Using (26) for the covariance between wealth and the long run risk variable, the variance of the return on wealth and its equity premium is given by

$$\begin{aligned} Var_t \left( \frac{dK}{K}\right) = \left[ \frac{g'(x)}{g(x)} + \left( \frac{g'(x)}{g(x)}\right) ^2 \right] \sigma _m^2 + \sigma _K^2 + \rho _{K,\theta } \sigma _\theta + Q. \end{aligned}$$

1.9 The Equity Premium on Wealth from Ai (2010)

We can calculate the return on wealth as on p. 1346 of Ai (2010). We already have the risk free interest rate

$$\begin{aligned} r(x_t)\,dt=-E_{t}\left[ d\Lambda _t/\Lambda _t \right] . \end{aligned}$$

(140)

where

$$\begin{aligned} -r(x)&= (\rho -1)(x+\bar{x})-\beta +\left[ \frac{\alpha \rho -2\alpha +1}{2} -\frac{(\alpha -\rho )\varphi _e\rho _{xc}}{\rho }\frac{g'(x)}{g(x)}\right. \nonumber \\&\left. -\frac{(\alpha -\rho )\varphi _e^2}{2\rho } \left( \frac{g'(x)}{g(x)}\right) ^2\right] \sigma (x)^2.\end{aligned}$$

(141)

$$\begin{aligned} \frac{d\Lambda _t}{\Lambda _t}-\mu _{\Lambda }(x_t)\,dt&= (\alpha -1)\sigma (x_t)\,d\tilde{\omega }_{1,t}+\frac{(\alpha -\rho )\varphi _e}{\rho }\sigma (x_t)\frac{g'(x_t)}{g(x_t)}\,d\tilde{\omega }_{2,t}.\qquad \end{aligned}$$

(142)

Because we have an endowment economy, the wealth is a claim on the consumption stream so that the changes in wealth and consumption are identical.

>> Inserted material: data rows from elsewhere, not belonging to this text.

-- ==== Sys2Proof/Machine/Ops.lean ====
section
/-! DEFINITION. The named operations over the frame and the response: `MemRead`, `MemWrite`, `raise` and `respond`
(00_scope R14), and the bit at a frame position (R13). Failing with a status is the block's only exception (60_exceptions
R141), and `State.raise` is the one operation that does it. There is no trap entry and no return from one (R149, R151). -/

namespace Sys2Proof.Machine

/-- The byte listed for an index, or none. -/
def Memory.lookup : Memory → Nat → Option Byte
  | [], _ => none
  | (k, v) :: m, a => if k = a then some v else Memory.lookup m a

/-- Lists a byte for an index, in the canonical order. -/
def Memory.store : Memory → Nat → Byte → Memory
  | [], a, v => [(a, v)]
  | (k, w) :: m, a, v =>
    if a < k then (a, v) :: (k, w) :: m
    else if a = k then (a, v) :: m
    else (k, w) :: Memory.store m a v

/-- The canonical form: indices strictly rising. An unlisted index holds no value, so no entry can repeat what one holds. -/
abbrev Memory.wf (m : Memory) : Prop := m.Pairwise (fun x y => x.1 < y.1)

/-- `MemRead(i, 1)` (00_scope R14): the byte at index `i`. A byte that nothing has written is the power-on draw (70_reset
R161, log 1). -/
def State.memRead (s : State) (i : Nat) : Byte :=
  (Memory.lookup s.frame i).getD (Config.powerOnByte i)

/-- `MemWrite(i, 1, v)` (00_scope R14). -/
def State.memWrite (s : State) (i : Nat) (v : Byte) : State :=
  { s with frame := Memory.store s.frame i v }

/-- The bit at frame position `p` (00_scope R13): weight `7 - p mod 8` of byte `p div 8`. -/
def State.bitAt (s : State) (p : Nat) : Bool :=
  (s.memRead (p / 8)).getLsbD (7 - p % 8)

/-- A command produces exactly one response (30_encoding R66). -/
def State.respond (s : State) (st : Status) (r : Word) : State :=
  { s with responses := s.responses ++ [{ status := st, result := r }] }

/-- `respond(OK, r)` (00_scope R14). -/
def State.respondOk (s : State) (r : Word) : State := s.respond .ok r

/-- `raise <Status>` (00_scope R14, 60_exceptions R141): the command ends with that status and a `RESULT` of 0, and writes no
frame byte. -/
def State.raise (s : State) (st : Status) : State := s.respond st 0

end Sys2Proof.Machine
end

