-- ==== Sys2Proof/Laws/Float.lean ====
section
/-! SUPPORT. The laws of binary32 rounding (41_field_codec R110): the magnitude that `F32.roundMag` answers is nearest, ties go
to the even one, and it overflows exactly from the midpoint above the largest finite value. -/

namespace Sys2Proof.Machine

/-! ### The value of a magnitude pattern -/

theorem units_small {m : Nat} (h : m < 2 ^ 23) : F32.units m = m := by
  simp only [F32.units, if_pos h]

theorem units_normal {m : Nat} (h : 2 ^ 23 ≤ m) :
    F32.units m = (2 ^ 23 + m % 2 ^ 23) * 2 ^ (m / 2 ^ 23 - 1) := by
  simp only [F32.units, if_neg (Nat.not_lt.mpr h)]

/-- A magnitude in the binade `k` above the lowest, by its significand `r`, the carry into the next binade included. -/
theorem units_binade (k r : Nat) (h : k = 0 ∨ 2 ^ 23 ≤ r) (hr : r ≤ 2 ^ 24) :
    F32.units (k * 2 ^ 23 + r) = r * 2 ^ k := by
  by_cases hs : k * 2 ^ 23 + r < 2 ^ 23
  · have hk : k = 0 := by omega
    subst hk
    rw [units_small hs]; simp
  · rw [units_normal (by omega)]
    rcases Nat.lt_or_ge r (2 ^ 24) with h24 | h24
    · have hr23 : 2 ^ 23 ≤ r := by omega
      have e1 : (k * 2 ^ 23 + r) / 2 ^ 23 - 1 = k := by omega
      have e2 : 2 ^ 23 + (k * 2 ^ 23 + r) % 2 ^ 23 = r := by omega
      rw [e1, e2]
    · have hr' : r = 2 ^ 24 := by omega
      subst hr'
      have e1 : (k * 2 ^ 23 + 2 ^ 24) / 2 ^ 23 - 1 = k + 1 := by omega
      have e2 : (k * 2 ^ 23 + 2 ^ 24) % 2 ^ 23 = 0 := by omega
      rw [e1, e2, Nat.pow_succ]
      ring

theorem units_lt_succ (m : Nat) : F32.units m < F32.units (m + 1) := by
  rcases Nat.lt_or_ge (m + 1) (2 ^ 23) with h | h
  · rw [units_small h, units_small (by omega)]; omega
  · -- write `m + 1` by its binade and its significand
    have hk : ∃ k r, 2 ^ 23 ≤ r ∧ r < 2 ^ 24 ∧ m + 1 = k * 2 ^ 23 + r :=
      ⟨(m + 1) / 2 ^ 23 - 1, 2 ^ 23 + (m + 1) % 2 ^ 23, by omega, by omega, by omega⟩
    obtain ⟨k, r, hr1, hr2, he⟩ := hk
    rw [he, units_binade k r (.inr hr1) (by omega)]
    have hp : 0 < 2 ^ k := Nat.two_pow_pos k
    rcases Nat.eq_or_lt_of_le hr1 with hr | hr
    · -- the lowest of its binade: `m` is the largest of the binade below
      subst hr
      rcases Nat.eq_zero_or_pos k with h0 | h0
      · subst h0
        rw [units_small (by omega)]; omega
      · obtain ⟨j, rfl⟩ := Nat.exists_eq_succ_of_ne_zero (by omega : k ≠ 0)
        have : m = j * 2 ^ 23 + (2 ^ 24 - 1) := by omega
        rw [this, units_binade j _ (.inr (by omega)) (by omega),
          show 2 ^ 23 * 2 ^ j.succ = 2 ^ 24 * 2 ^ j by rw [Nat.pow_succ 2 j]; ring]
        exact Nat.mul_lt_mul_of_pos_right (by norm_num) (Nat.two_pow_pos j)
    · have : m = k * 2 ^ 23 + (r - 1) := by omega
      rw [this, units_binade k _ (.inr (by omega)) (by omega)]
      exact Nat.mul_lt_mul_of_pos_right (by omega) hp
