-- ==== Sys2Proof/Tests/Slice0.lean ====
section
/-! SUPPORT. Tests of the model, each expected result taken from the spec's tables or worked by hand from its rules, and a named
witness for each statement that has hypotheses: a concrete state and operands that meet all of them together. -/

namespace Sys2Proof.Tests

open Sys2Proof Sys2Proof.Machine

/-- The idle machine with these frame bytes, all of them written, and these responses. -/
def answered (bytes : List Byte) (responses : List Response) : State :=
  { frameBytes := bytes.length, frame := bytes.zipIdx.map (fun b => (b.2, b.1)), host := [],
    responses := responses, hostReads := [] }

/-- The idle machine with these frame bytes and no response yet. -/
def machine (bytes : List Byte) : State := answered bytes []

/-- The same machine with host actions pending. -/
def pending (bytes : List Byte) (actions : List HostAction) : State :=
  { machine bytes with host := actions }

/-- On these frame bytes the command answers this response and leaves these bytes. -/
def gives (bytes : List Byte) (i : Instr) (status : Status) (result : Word) (after : List Byte) :
    Bool :=
  match exec i (machine bytes) with
  | .next t => decide (t = answered after [⟨status, result⟩])
  | .fault _ | .refused _ => false

/-- The frame of 95_test_vectors 2.2 and 2.4. -/
def telemetry : List Byte := [0xA5, 0x3C, 0x0F, 0xF0, 0x12, 0x34, 0x56, 0x78]

/-- A frame of `n` zero bytes. -/
def zeros (n : Nat) : List Byte := List.replicate n 0

/-! ### Well-formedness: a term that each check refuses (30_encoding R60, R72) -/

theorem test_wellFormed_largest_fields :
    (Instr.encodeScaled 255 255 0 0 0).wellFormed = true ∧
    (Instr.encodeBool 255 true).wellFormed = true := by decide

theorem test_wellFormed_refuses_offset_256 :
    (Instr.decodeBits 256 8).wellFormed = false ∧ (Instr.encodeBits 256 8 0).wellFormed = false ∧
    (Instr.decodeBool 256).wellFormed = false ∧ (Instr.encodeBool 256 true).wellFormed = false ∧
    (Instr.decodeScaled 256 8 0 0).wellFormed = false ∧
    (Instr.encodeScaled 256 8 0 0 0).wellFormed = false := by decide

theorem test_wellFormed_refuses_length_256 :
    (Instr.decodeBits 0 256).wellFormed = false ∧ (Instr.encodeBits 0 256 0).wellFormed = false ∧
    (Instr.decodeScaled 0 256 0 0).wellFormed = false ∧
    (Instr.encodeScaled 0 256 0 0 0).wellFormed = false := by decide

/-! ### Decoding: words written out from 30_encoding R60, R61 (95_test_vectors 2.1) -/

/-- `RSV1 = 0, LENGTH = 10, OFFSET = 14, RSV0 = 0, OP = 000`. -/
theorem test_decode_decodeBits :
    decode ⟨0b00000000_00001010_00001110_00000_000, 0, 0, 0⟩ = .ok (.decodeBits 14 10) := by rfl

theorem test_decode_encodeBits :
    decode ⟨0b00000000_00001010_00001110_00000_001, 0x258, 7, 9⟩ = .ok (.encodeBits 14 10 600) := by
  rfl

theorem test_decode_decodeBool :
    decode ⟨0b00000000_00000000_00001101_00000_010, 5, 7, 9⟩ = .ok (.decodeBool 13) := by rfl

/-- Only `VALUE[0]` is the boolean (30 R62, 92 D13). -/
theorem test_decode_encodeBool :
    decode ⟨0b00000000_00000000_00001101_00000_011, 1, 0, 0⟩ = .ok (.encodeBool 13 true) ∧
    decode ⟨0b00000000_00000000_00000000_00000_011, 0xFFFFFFFE, 0, 0⟩ = .ok (.encodeBool 0 false) :=
  ⟨rfl, rfl⟩

theorem test_decode_decodeScaled :
    decode ⟨0b00000000_00001010_00001110_00000_100, 1, 0x3D4CCCCD, 0xC1200000⟩ =
      .ok (.decodeScaled 14 10 0x3D4CCCCD 0xC1200000) := by rfl

theorem test_decode_encodeScaled :
    decode ⟨0b00000000_00001010_00001110_00000_101, 0x4033D70A, 0x3D4CCCCD, 0xC1200000⟩ =
      .ok (.encodeScaled 14 10 0x4033D70A 0x3D4CCCCD 0xC1200000) := by rfl

/-- The illegal words of 95_test_vectors 2.1. -/
theorem test_decode_refuses_illegal_words :
    decode ⟨0x00000006, 0, 0, 0⟩ = .error .reservedOpcode ∧
    decode ⟨0x00000007, 0, 0, 0⟩ = .error .reservedOpcode ∧
    decode ⟨0x00000008, 0, 0, 0⟩ = .error .reservedField ∧
    decode ⟨0x000A0E0E, 0, 0, 0⟩ = .error .reservedOpcode ∧
    decode ⟨0x01000000, 0, 0, 0⟩ = .error .reservedField ∧
    decode ⟨0x00010002, 0, 0, 0⟩ = .error .boolLength ∧
    decode ⟨0x00010003, 0, 0, 0⟩ = .error .boolLength :=
  ⟨rfl, rfl, rfl, rfl, rfl, rfl, rfl⟩

/-- The words with a bad length are legal (95_test_vectors 2.1). -/
theorem test_decode_accepts_bad_lengths :
    decode ⟨0x00000000, 0, 0, 0⟩ = .ok (.decodeBits 0 0) ∧
    decode ⟨0x00FF0000, 0, 0, 0⟩ = .ok (.decodeBits 0 255) := ⟨rfl, rfl⟩

theorem test_encode_words :
    encode (.encodeBits 14 10 600) = ⟨0x000A0E01, 0x258, 0, 0⟩ ∧
    encode (.encodeBool 13 true) = ⟨0x00000D03, 1, 0, 0⟩ ∧
    encode (.encodeScaled 14 10 0x4033D70A 0x3D4CCCCD 0xC1200000) =
      ⟨0x000A0E05, 0x4033D70A, 0x3D4CCCCD, 0xC1200000⟩ := by decide

/-- The table's numbering, with `VALUE` in bits 63..32. -/
theorem test_decodeTableWord :
    decodeTableWord 32 0x000A0E00 = some (.decodeBits 14 10) ∧
    decodeTableWord 64 0x00000258000A0E01 = some (.encodeBits 14 10 600) ∧
    decodeTableWord 32 0x00000258000A0E01 = some (.encodeBits 14 10 0) ∧
    decodeTableWord 32 6 = none := by decide

/-! ### One command (95_test_vectors 2.2 to 2.7) -/

/-- The field of five bytes (C5). -/
theorem test_decodeBits_five_bytes :
    gives telemetry (.decodeBits 1 32) .ok 0x78079E25 telemetry = true := by decide

/-- The field of seven bits over two bytes (C6). -/
theorem test_decodeBits_two_bytes :
    gives telemetry (.decodeBits 2 7) .ok 0x25 telemetry = true := by decide

theorem test_encodeBits_five_bytes :
    gives (zeros 8) (.encodeBits 1 32 0xDEADBEEF) .ok 0
      [0x6F, 0x7D, 0x5B, 0xBD, 0x80, 0, 0, 0] = true := by decide

/-- OR never clears, and adds to the neighbours' byte. -/
theorem test_encodeBits_merges :
    gives [0xF0, 0x0F, 0, 0, 0, 0, 0, 0] (.encodeBits 6 4 3) .ok 0
      [0xF3, 0x0F, 0, 0, 0, 0, 0, 0] = true := by decide

theorem test_decodeBool_byte_1 :
    gives telemetry (.decodeBool 13) .ok 1 telemetry = true := by decide

theorem test_decodeBool_past_the_end :
    gives telemetry (.decodeBool 64) .outOfBounds 0 telemetry = true := by decide

theorem test_encodeBool_last_bit :
    gives (zeros 8) (.encodeBool 63 true) .ok 0 [0, 0, 0, 0, 0, 0, 0, 1] = true := by decide

/-- False does not clear. -/
theorem test_encodeBool_false :
    gives [0xFF, 0, 0, 0, 0, 0, 0, 0] (.encodeBool 3 false) .ok 0
      [0xFF, 0, 0, 0, 0, 0, 0, 0] = true := by decide

/-- The worked example W5. -/
theorem test_decodeScaled_worked_example :
    gives [0, 0, 0x40, 0, 0, 0, 0, 0] (.decodeScaled 14 10 0x3D4CCCCD 0xC1200000) .ok 0x40333334
      [0, 0, 0x40, 0, 0, 0, 0, 0] = true := by decide +kernel

/-- A subnormal scale is kept. -/
theorem test_decodeScaled_subnormal :
    gives [1, 0, 0, 0, 0, 0, 0, 0] (.decodeScaled 0 8 1 0) .ok 1
      [1, 0, 0, 0, 0, 0, 0, 0] = true := by decide +kernel

/-- Truncated, not rounded to 8. -/
theorem test_encodeScaled_truncates :
    gives (zeros 8) (.encodeScaled 0 3 0x40FFAE14 0x3F800000 0) .ok 0
      [0xE0, 0, 0, 0, 0, 0, 0, 0] = true := by decide +kernel

/-- -10.05 gives a quotient of -1.0000038. -/
theorem test_encodeScaled_range :
    gives (zeros 8) (.encodeScaled 14 10 0xC120CCCD 0x3D4CCCCD 0xC1200000) .conversionRange 0
      (zeros 8) = true := by decide +kernel

/-! ### binary32 (95_test_vectors 2.6) -/

/-- `2^24 + 1` rounds to even, and the largest `u32` rounds to `2^32`. -/
theorem test_f32_from_u32 :
    (F32.ofNat 0x01000001).toBits = 0x4B800000 ∧ (F32.ofNat 0xFFFFFFFF).toBits = 0x4F800000 := by
  decide +kernel

/-- Overflow is the infinity, and `+0 + -0` is `+0`. -/
theorem test_f32_overflow_and_zero :
    F32.mul (F32.ofNat 0xFFFFFFFF) (.ofBits 0xF149F2CA) = .inf true ∧
    F32.sum (.ofBits 0) (.ofBits 0x80000000) = .ofBits 0 := by decide +kernel

/-! ### The assembler (95_test_vectors section 3) -/

theorem test_assemble_scaled :
    assembleLine "encode_scaled 14, 10, 0.05, -10, 2.81".toList =
      .command ⟨0x000A0E05, 0x4033D70A, 0x3D4CCCCD, 0xC1200000⟩ := by decide +kernel
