-- ==== Sys2Proof/Machine/Timers.lean ====
section
/-! DEFINITION. The millisecond tick and the events it brings about: MILLISECOND_TICK, HOLD_EXPIRY, LEASE_EXPIRY,
GRACE_EXPIRY and FILTERED_EDGE. A tick counts every running timer and filter down; an expiry or an edge that
it brings about is marked due, and is taken by its own command, in the order of the commands (R28, R128,
R166), and at the latest before the next tick. -/

namespace Sys2Proof.Machine

open Sys2Proof

/-! ## The tick as it comes (R26, R42, R125, R127) -/

/-- A timer counted down: none where this tick brings it to 0. -/
def countDown (n : Nat) : Option Nat := if n ≤ 1 then none else some (n - 1)

/-- A claim at a tick: the hold of a LIVE claim counts (R26). -/
def Claim.tick (q : Claim) : Claim :=
  match q.state, q.holdLeft with
  | .live, some h =>
      match countDown h.toNat with
      | some n => { q with holdLeft := some (BitVec.ofNat 16 n) }
      | none => { q with tickDue := true }
  | _, _ => q

/-- A session at a tick: the lease of an OPEN session or the grace of a GRACE session counts (R125, R127). -/
def Session.tick (e : Session) : Session :=
  match e.state with
  | .closed => e
  | .opened =>
      match countDown (e.leaseRemaining.getD 0) with
      | some n => { e with leaseRemaining := some n }
      | none => { e with tickDue := true }
  | .grace =>
      match countDown (e.graceRemaining.getD 0) with
      | some n => { e with graceRemaining := some n }
      | none => { e with tickDue := true }

/-- A pad of filter length 1 to 15 at a tick (R42); length 0 counts no ticks (R43). -/
def Pad.tick (pad : Pad) (len : Nat) : Pad :=
  if len = 0 then pad
  else if pad.raw = pad.filtered then { pad with run := 0 }
  else if pad.run + 1 < len then { pad with run := pad.run + 1 }
  else { pad with tickDue := true }

/-- A millisecond tick comes: timers and filters count, and what it brings about is marked due. DESIGN CHOICE (log
entry 6): the filters sample the raw levels here, before a hold or grace expiry of the same tick changes a pin's drive;
the spec orders neither before the other (R26, R42, R127). -/
def State.tickComes (s : State) : State :=
  if s.inReset then s
  else
    let t := { s with claims := s.claims.map Claim.tick }
    (t.mapSessions fun _ e => e.tick).mapPads fun p pad => pad.tick (s.policy p).filterLen.val

/-! ## The events (R27, R125, R127, R44) -/

/-- A hold expiry that is due at a client's claim on a pin. -/
def State.holdDue (s : State) (c : Client) (p : Pin) : Bool :=
  (s.claimAt c p).any fun q => q.state = .live && q.tickDue

/-- A hold expiry (R27): the claim is removed, its client is told, and the new top's client. -/
def State.expireHold (s : State) (c : Client) (p : Pin) : State :=
  ((s.dropClaim c p none).settleRefs.resolvePads).place c (.claimExpired p)

def State.leaseDue (s : State) (c : Client) : Bool :=
  (s.session c).state = .opened && (s.session c).tickDue

/-- The session entry at a lease expiry (R125). -/
def Session.toGrace (e : Session) : Session :=
  { e with
    state := .grace
    leaseRemaining := none
    graceRemaining := some ((e.lease.getD 0).toNat * Config.leaseUnit)
    tickDue := false }

/-- A lease expiry (R125). -/
def State.expireLease (s : State) (c : Client) : State :=
  (s.setSession c (s.session c).toGrace).place c .leaseWarning

def State.graceDue (s : State) (c : Client) : Bool :=
  (s.session c).state = .grace && (s.session c).tickDue

/-- A grace expiry (R127). -/
def State.expireGrace (s : State) (c : Client) : State := s.teardown c .lapsed

/-- A filtered edge that a millisecond tick made due (R42). -/
def State.edgeDue (s : State) (p : Pin) : Bool := (s.pad p).tickDue

/-! ## What is left of the last tick -/

/-- The events of the last tick that no command has taken: hold expiries, then session expiries, then edges,
each in ascending order. Any other order is had by commands that take them (log entry 6). -/
def State.takeDue (s : State) : State :=
  let holds := allPins.foldl (fun t p => allClients.foldl (fun u c =>
    if u.holdDue c p then (u.expireHold c p).settle else u) t) s
  let leases := allClients.foldl (fun u c =>
    if u.leaseDue c then u.expireLease c
    else if u.graceDue c then (u.expireGrace c).settle
    else u) holds
  allPins.foldl (fun u p => if u.edgeDue p then u.takeEdge p else u) leases

/-- The next millisecond tick: what is left of the last one is taken first. -/
def State.nextTick (s : State) : State := if s.inReset then s else s.takeDue.tickComes

/-- An event of a tick: taken where it is due; else, where the next tick makes it due, that tick comes with
this event as the first taken of it. -/
def State.ofTick (s : State) (due : State → Bool) (event : State → State) : State :=
  if due s then event s else if due s.nextTick then event s.nextTick else s

/-- A millisecond tick (R26, R42, R125, R127). -/
def execMillisecondTick (s : State) : Out := .next s.settle.nextTick

/-- The hold of a client's claim on a pin runs out (R27). -/
def execHoldExpiry (c : Client) (p : Pin) (s : State) : Out :=
  .next (s.settle.ofTick (fun t => t.holdDue c p) fun t => t.expireHold c p)

/-- The lease of a session runs out (R125). -/
def execLeaseExpiry (c : Client) (s : State) : Out :=
  .next (s.settle.ofTick (fun t => t.leaseDue c) fun t => t.expireLease c)

/-- The grace period of a session runs out (R127). -/
def execGraceExpiry (c : Client) (s : State) : Out :=
  .next (s.settle.ofTick (fun t => t.graceDue c) fun t => t.expireGrace c)

/-- The filter of a pad takes a change of its filtered level: at length 0 where it lags, at length 1 to 15 at a
millisecond tick (R42, R43, R44). Edges of other pads that are due stay due: their order is the commands'. Where the
pad's edge is one that a channel took ahead of its EDGE notices, those are placed, and that ends it (log entry 17). -/
def execFilteredEdge (p : Pin) (s : State) : Out :=
  if s.inReset then .next s
  else if s.edgeOwed.any (·.1 = p) then .next s.endEdge
  else if s.lags p || s.edgeDue p then .next (s.endEdge.takeEdge p)
  else .next (s.settle.ofTick (fun t => t.edgeDue p) fun t => t.takeEdge p)

end Sys2Proof.Machine
end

$$\begin{aligned} \frac{dW_t}{W_t} =\frac{dC_t}{C_t}=\left( x_t+\bar{x}+\frac{\sigma (x_t)^2}{2}\right) \,dt +\sigma (x_t)\,d\tilde{\omega }_{1,t} \end{aligned}$$

(143)

Following Cochrane (2005) Eq. (1.36) the expected return on an asset relative to the risk free rate is given by the covariance between the change in asset’s price, \(P_t\), and the pricing kernel.

$$\begin{aligned} \mu _W(x) - r(x) = - E_t \left[ \frac{d\Lambda _t}{\Lambda _t} \frac{dP_t}{P_t} \right] . \end{aligned}$$

(144)

Since wealth is the price of the claim on consumption, as in (34) of Duffie and Epstein (1992b), its change is given by (143), while the change in the pricing kernel is given by (142). As a result, the risk premium on aggregate wealth is

$$\begin{aligned} \mu _W(x) - r(x)&= \gamma (\sigma (x_t))^2 -\frac{(\alpha -\rho )\varphi _e}{\rho } (\sigma (x_t))^2 \rho _{xc}\frac{g'(x_t)}{g(x_t)} \nonumber \\&= \gamma (\sigma (x_t))^2 - \frac{(\alpha -\rho )\varphi _e}{\rho } (\sigma (x_t))^2 \rho _{xc} \frac{\rho }{\alpha } \frac{v'(x_t)}{v(x_t)} \nonumber \\&= \gamma (\sigma (x_t))^2 - \frac{(\alpha -\rho )\varphi _e}{\rho } (\sigma (x_t))^2 \rho _{xc}\frac{v'(x_t)}{v(x_t)}. \end{aligned}$$

(145)

This corresponds to (48) in Ai’s case but with endowment model for consumption.